THE PROBLEM –
Repeat precisely the span of lines below that opens with the line containing "def ilcFn5 (k" and closes with the line containing "if unit ≠ 0 then .next (s.send (.ioControl ch true", both included.

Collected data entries
*****

-- ==== Sys2Proof/Machine/Io.lean ====
section
/-! DEFINITION. EOM, EOD and SKS in every mode, the channel commands and tests, the single-word transfers, PIN and POT
(48_io_instructions). -/

namespace Sys2Proof.Machine

open Sys2Proof

/-! ### Buffer Control and Input/Output Control -/

/-- A Buffer Control EOM or EOD (R355); one that names a channel not installed has no effect (R395). -/
def State.bufferControl (s : State) (ch : ChannelId) (k : Conn) : Result :=
  .next (if s.hasChan ch then s.connectUnit ch k else s).endEom

/-- The interlace-control fields of bits 12-16 and 18-23 (R359). -/
def ilcOf (fn : BitVec 5) (unit : BitVec 6) : IlcFn :=
  { ia := fn.getMsbD 0, er := fn.getMsbD 1, zc := fn.getMsbD 2, fc := fn.extractLsb' 0 2
    hiAddr := unit.getMsbD 0, hiCount := unit.extractLsb' 0 5 }

/-- Bits 12-16 of an interlace-control word. -/
def ilcFn5 (k : IlcFn) : BitVec 5 := BitVec.ofBool k.ia ++ BitVec.ofBool k.er ++ BitVec.ofBool k.zc ++ k.fc

/-- Bits 18-23 of an interlace-control word. -/
def ilcUnit (k : IlcFn) : BitVec 6 := BitVec.ofBool k.hiAddr ++ k.hiCount

/-- ASC's effect (R360): the next PIN reads MAR. A channel without interlace has none (log 39). -/
def State.ascAlert (s : State) (ch : ChannelId) : State :=
  if s.hasInterlace ch then s.setChan ch { s.chan ch with ascAlert := true } else s

/-- `IOControl(ch, w)` (R357): what the word does is decided by the channel's alert (D34). An interlace-control word
goes to no device, also where bits 18 to 23 are a unit's address (log 63). A word with bit 9 one that
is not ALC's goes to the device it addresses (R395; log 70), and with unit 00 is unlisted. -/
def State.ioControl (s : State) (ch : ChannelId) (b9 : Bool) (fn : BitVec 5) (unit : BitVec 6) : Result :=
  if !s.hasChan ch then .next s.endEom
  else if b9 then
    if unit ≠ 0 then .next (s.send (.ioControl ch true fn unit)).endEom
    else if fn = 0 then .next (s.alert ch).endEom
    else .refused .unlistedFunction
  else if (s.chan ch).ilcAlert then .next (s.interlaceControl ch (ilcOf fn unit)).endEom
  else if unit ≠ 0 then .next (s.send (.ioControl ch false fn unit)).endEom
  else if fn = 0b01000 then .next (s.ascAlert ch).endEom
  else if fn = 0b10000 then .next (s.terminate ch).endEom
  else .refused .unlistedFunction

/-- Buffer Control, any unit (R355, R356). -/
def execConnect (ch : ChannelId) (k : Conn) (s : State) : Result := s.bufferControl ch k

/-- DSC (R356). -/
def execDsc (ch : ChannelId) (s : State) : Result :=
  s.bufferControl ch { alert := false, reverse := false, noLeader := false, binary := false, cpw := 0, unit := 0 }

/-- ALC (R358). -/
def execAlc (ch : ChannelId) (s : State) : Result := s.ioControl ch true 0 0
/-- ASC (R360). -/
def execAsc (ch : ChannelId) (s : State) : Result := s.ioControl ch false 0b01000 0
/-- TOP (R360). -/
def execTop (ch : ChannelId) (s : State) : Result := s.ioControl ch false 0b10000 0
/-- The interlace-control word (R359). -/
def execIlc (ch : ChannelId) (k : IlcFn) (s : State) : Result := s.ioControl ch false (ilcFn5 k) (ilcUnit k)
/-- A device command (R357). -/
def execIoctl (ch : ChannelId) (fn : BitVec 5) (unit : BitVec 6) (s : State) : Result := s.ioControl ch false fn unit

/-! ### The System mode -/

/-- The Data Multiplexing subchannel a System-mode word selects, with its C field (49 R500). Bits 0 and 1, part of the
system address (R390), are zero in the select word; C = 11, which names no mode, selects too (log 40). -/
def dmsOf (k : SysFn) : Option (BitVec 8 × BitVec 2) :=
  if !k.b0 && !k.b1 && k.b9 && !k.dest.getMsbD 0 && !k.dest.getMsbD 3 && !k.dest.getMsbD 11 then
    some (k.dest.extractLsb' 0 8, k.dest.extractLsb' 9 2)
  else none

/-- System Control EOM (R390; 49 R500): the pulse goes to the host. -/
def execSyseom (k : SysFn) (s : State) : Result :=
  let t := s.send (.systemPulse k)
  let sel := if s.cfg.hasDms then dmsOf k else none
  .next { t with dmsSelect := if sel.isSome then sel else s.dmsSelect }.endEom

/-- Special System Test SKS (R391). -/
def execSyssks (k : SysFn) (s : State) : Result := .next (s.skipIf !s.lines.systemSignals.contains k)

/-! ### Tests -/

/-- The host's answer: a signal of a device or of an absent channel reads as set (R379, R395). -/
def State.deviceSet (s : State) (ch : ChannelId) (fn : BitVec 5) (unit : BitVec 6) : Bool :=
  s.lines.deviceSignals.contains (ch, fn, unit)

/-- The unit is attached to the channel (00_scope R4). -/
def State.attached (s : State) (ch : ChannelId) (unit : BitVec 6) : Bool :=
  s.hasChan ch && s.cfg.units.contains (ch, unit)

/-- A Device Test (R379): skip if the signal is not set. For a tape unit that is absent from an installed channel TRT
skips, and FPT, BTT and ETT do not (49 R455 to R458); for a channel that is not installed the host answers these too
(R395; log 23). -/
def State.deviceTest (s : State) (ch : ChannelId) (fn : BitVec 5) (unit : BitVec 6) : Result :=
  let set := s.deviceSet ch fn unit
  .next (s.skipIf
    (if s.hasChan ch && unit.extractLsb' 3 3 == 1 && !s.attached ch unit &&
        (fn == 0b00010 || fn == 0b10000 || fn == 0b01000 || fn == 0b00100) then fn == 0b00010
     else !set))

/-- A test of a channel's own indicator (R374): the host answers for a channel that is not installed (R395). -/
def State.channelTest (s : State) (ch : ChannelId) (fn : BitVec 5) (skip : Bool) : Result :=
  .next (s.skipIf (if s.hasChan ch then skip else !s.deviceSet ch fn 0))

/-- CAT (R375): skip if the channel is not active. -/
def execCat (ch : ChannelId) (s : State) : Result := s.channelTest ch 0b10000 ((s.chan ch).uar == 0)
/-- CZT (R377): skip if the zero-count indicator is set; without interlace the host answers (log 39). -/
def execCzt (ch : ChannelId) (s : State) : Result :=
  s.channelTest ch 0b01000 (if s.hasInterlace ch then (s.chan ch).zeroCount else !s.deviceSet ch 0b01000 0)
/-- CET (R376): skip if no error. -/
def execCet (ch : ChannelId) (s : State) : Result := s.channelTest ch 0b00100 (!(s.chan ch).error)
/-- CIT (R378): skip if the inter-record indicator is set. -/
def execCit (ch : ChannelId) (s : State) : Result := s.channelTest ch 0b00010 (s.chan ch).interRecord
/-- BRTW (R384). -/
def execBrtw (s : State) : Result := s.channelTest .w 0b10000 ((s.chan .w).uar == 0)
/-- BRTY (R385). -/
def execBrty (s : State) : Result := s.channelTest .y 0b10000 ((s.chan .y).uar == 0)
/-- BETW (R386). -/
def execBetw (s : State) : Result := s.channelTest .w 0b00100 (!(s.chan .w).error)
/-- BETY (R387). -/
def execBety (s : State) : Result := s.channelTest .y 0b00100 (!(s.chan .y).error)
/-- A Device Test (R379). -/
def execDevtest (ch : ChannelId) (fn : BitVec 5) (unit : BitVec 6) (s : State) : Result := s.deviceTest ch fn unit

/-! ### The general forms -/

/-- The Buffer Control fields of a general word (R355). -/
def connOf (f : IoFn) : Conn :=
  { alert := f.b9, reverse := f.fn.getMsbD 0, noLeader := f.fn.getMsbD 1, binary := f.fn.getMsbD 2
    cpw := f.fn.extractLsb' 7 2, unit := f.unit }

/-- The channel a general EOM or EOD names: `hi` says it is an EOD. -/
def eomChannel (hi : Bool) (f : IoFn) : ChannelId := ChannelId.ofBits hi f.b1 (f.fn.getMsbD 5)

/-- EOM in the general form, every mode (R351, R390, R393, R395). -/
def execEom (f : IoFn) (s : State) : Result :=
  match f.mode.toNat with
  | 0 => s.bufferControl (eomChannel false f) (connOf f)
  | 1 => s.ioControl (eomChannel false f) f.b9 f.fn5 f.unit
  | 2 =>
    if f.b1 || f.b9 then .refused .unlistedFunction
    else
      match f.fn.toNat with
      | 0o0001 => execRov s
      | 0o0002 => execEir s
      | 0o0004 => execDir s
      | 0o0010 => execReo s
      | 0o0020 => execAir s
      | 0o0100 => execRtcarm s
      | 0o0200 => execRtcdisarm s
      | _ => .refused .unlistedFunction
  | _ => execSyseom { b0 := false, b1 := f.b1, b9 := f.b9, dest := f.fn } s

/-- EOD in the general form, every mode (R352, R317, R395). -/
def execEod (f : IoFn) (s : State) : Result :=
  match f.mode.toNat with
  | 0 => s.bufferControl (eomChannel true f) (connOf f)
  | 1 => s.ioControl (eomChannel true f) f.b9 f.fn5 f.unit
  | 2 =>
    if f.b1 || f.b9 || f.fn.extractLsb' 8 4 != 0 then .refused .unlistedFunction
    else execSetext (f.fn.getMsbD 4) (f.fn.getMsbD 5) (f.fn.extractLsb' 3 3) (f.fn.extractLsb' 0 3) s
  | _ => .refused .unlistedFunction

/-- A BREAKPOINT TEST of any combination (47_control R313): skip if a switch tested is reset. -/
def State.breakpointTest (s : State) (fn : BitVec 12) : State :=
  s.skipIf ((fn.getMsbD 3 && !s.console.bp1) || (fn.getMsbD 4 && !s.console.bp2) ||
    (fn.getMsbD 5 && !s.console.bp3) || (fn.getMsbD 6 && !s.console.bp4))

/-- The Internal Test mode (R394): one test, or any combination of breakpoints (R354). -/
def State.internalTest (s : State) (f : IoFn) : Result :=
  if f.b1 || f.b9 then .refused .unlistedFunction
  else
    match f.fn.toNat with
    | 0o0001 => execOvt s
    | 0o0002 => execIdt s
    | 0o0004 => execIet s
    | 0o0010 => execBetw s
    | 0o0020 => execBety s
    | 0o1000 => execBrtw s
    | 0o2000 => execBrty s
    | 0o4000 => execPfst s
    | _ =>
      if f.fn &&& 0o740 ≠ 0 ∧ f.fn &&& ~~~0o740 = 0 then .next (s.breakpointTest f.fn)
      else .refused .unlistedFunction

/-- SKS in the general form, every mode (R353, R354, R374, R379, R391, R392, R394, R395). -/
def execSks (f : IoFn) (s : State) : Result :=
  match f.mode.toNat with
  | 0 =>
    if f.b9 then
      if f.b1 || f.fn.extractLsb' 2 10 != 0 then .refused .unlistedFunction
      else execExttest (f.fn.getMsbD 10) (f.fn.getMsbD 11) s
    else if s.cfg.hasSpecialSignals then .next (s.skipIf !s.lines.specialSignals.contains f)
    else .refused .unlistedFunction
  | 1 =>
    let ch := ChannelId.ofBits f.b9 f.b1 (f.fn.getMsbD 5)
    if f.unit ≠ 0 then s.deviceTest ch f.fn5 f.unit
    else
      match f.fn5.toNat with
      | 0b10000 => execCat ch s
      | 0b01000 => execCzt ch s
      | 0b00100 => execCet ch s
      | 0b00010 => execCit ch s
      | _ => if s.hasChan ch then .refused .unlistedFunction else .next (s.skipIf !s.deviceSet ch f.fn5 0)
  | 2 => s.internalTest f
  | _ => execSyssks { b0 := false, b1 := f.b1, b9 := f.b9, dest := f.fn } s

/-! ### Single-word transfers -/

/-- MIW and MIY (R380, R382): wait until the buffer is empty, on an output (log 38), then give it the operand, read at
the turn the wait ends (log 61). -/
def State.memoryIntoBuffer (s : State) (code : BitVec 6) (ch : ChannelId) (r : Ref) : Result :=
  s.atEA code r fun t =>
    let c := s.chan ch
    if c.output && c.wordReady && c.uar != 0 then
      .next (s.setChan ch { c with war := s.read t, wordReady := false, charCount := 0 }).sequential
    else .next (s.holdAt code t)

/-- WIM and YIM (R381, R383): wait until the buffer is full, on an input (log 38), then store its word, of which the
bits above the characters assembled are undefined (R363). -/
def State.bufferIntoMemory (s : State) (code : BitVec 6) (ch : ChannelId) (r : Ref) : Result :=
  s.atEA code r fun t =>
    let c := s.chan ch
    if !c.output && c.wordReady then
      .next (((s.write t (keepLow c.fullBits c.war s.freeWord)).draw 1).setChan ch
        { c with wordReady := false }).sequential
    else .next (s.holdAt code t)

/-- MIW (R380). -/
def execMiw (r : Ref) (s : State) : Result := s.memoryIntoBuffer 0o12 .w r
/-- MIY (R382). -/
def execMiy (r : Ref) (s : State) : Result := s.memoryIntoBuffer 0o10 .y r
/-- WIM (R381). -/
def execWim (r : Ref) (s : State) : Result := s.bufferIntoMemory 0o32 .w r
/-- YIM (R383). -/
def execYim (r : Ref) (s : State) : Result := s.bufferIntoMemory 0o30 .y r

/-! ### Parallel input and output -/

/-- All the channels, in their order. -/
def allChannels : List ChannelId := [.w, .y, .c, .d, .e, .f, .g, .h]

/-- The channels whose interlace is alerted. -/
def State.ilcAlerted (s : State) : List ChannelId := allChannels.filter fun ch => (s.chan ch).ilcAlert

/-- The channels alerted to give their address. -/
def State.ascAlerted (s : State) : List ChannelId := allChannels.filter fun ch => (s.chan ch).ascAlert

/-- The request to the external device, sent once as the instruction begins (log 48). -/
def State.request (s : State) (m : Message) : State := if s.cState = .waiting then s else s.send m

/-- PIN (R388): a channel's MAR after ASC, else the external device's word when it is ready. -/
def execPin (r : Ref) (s : State) : Result :=
  s.atEA 0o33 r fun t =>
    match s.ascAlerted with
    | [] =>
      let u := s.request .pinRequest
      match s.lines.pinReady with
      | some v => .next { u.write t v with lines := { s.lines with pinReady := none } }.sequential
      | none => .next (u.holdAt 0o33 t)
    | [ch] =>
      .next ((s.write t (0#10 ++ (s.chan ch).mar.setWidth 14)).setChan ch
        { s.chan ch with ascAlert := false }).sequential
    | _ => .refused .multipleAlerts

/-- How many units a POT could go to (R389). -/
def State.potAlerts (s : State) : Nat :=
  s.airAlert.toNat + s.ilcAlerted.length + s.dmsSelect.isSome.toNat

/-- POT (R389, D36): the arm-interrupt unit, else the alerted interlace, else the selected subchannel, else the external
device when it is ready. The operand is read once, before the wait, and stays in M. -/
def execPot (r : Ref) (s : State) : Result :=
  s.atEA 0o13 r fun t =>
    let m := s.operand t
    if 1 < s.potAlerts then .refused .multipleAlerts
    else if s.airAlert then .next (s.armInterrupts m).sequential
    else
      match s.ilcAlerted with
      | ch :: _ =>
        if ((s.chan ch).loaded m).wcr = 0 then .refused .zeroCountLoad
        else .next (s.loadInterlace ch m).sequential
      | [] =>
        match s.dmsSelect with
        | some (n, c) => .next { s.send (.dmsOut n c m) with dmsSelect := none }.sequential
        | none =>
          let u := s.request .potRequest
          if s.lines.potReady then
            .next { u.send (.potOut m) with lines := { s.lines with potReady := false } }.sequential
          else .next { u.holdAt 0o13 t with m := m }

end Sys2Proof.Machine
end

*****

SOLUTION TO THIS EXERCISE –
def ilcFn5 (k : IlcFn) : BitVec 5 := BitVec.ofBool k.ia ++ BitVec.ofBool k.er ++ BitVec.ofBool k.zc ++ k.fc

/-- Bits 18-23 of an interlace-control word. -/
def ilcUnit (k : IlcFn) : BitVec 6 := BitVec.ofBool k.hiAddr ++ k.hiCount

/-- ASC's effect (R360): the next PIN reads MAR. A channel without interlace has none (log 39). -/
def State.ascAlert (s : State) (ch : ChannelId) : State :=
  if s.hasInterlace ch then s.setChan ch { s.chan ch with ascAlert := true } else s

/-- `IOControl(ch, w)` (R357): what the word does is decided by the channel's alert (D34). An interlace-control word
goes to no device, also where bits 18 to 23 are a unit's address (log 63). A word with bit 9 one that
is not ALC's goes to the device it addresses (R395; log 70), and with unit 00 is unlisted. -/
def State.ioControl (s : State) (ch : ChannelId) (b9 : Bool) (fn : BitVec 5) (unit : BitVec 6) : Result :=
  if !s.hasChan ch then .next s.endEom
  else if b9 then
    if unit ≠ 0 then .next (s.send (.ioControl ch true fn unit)).endEom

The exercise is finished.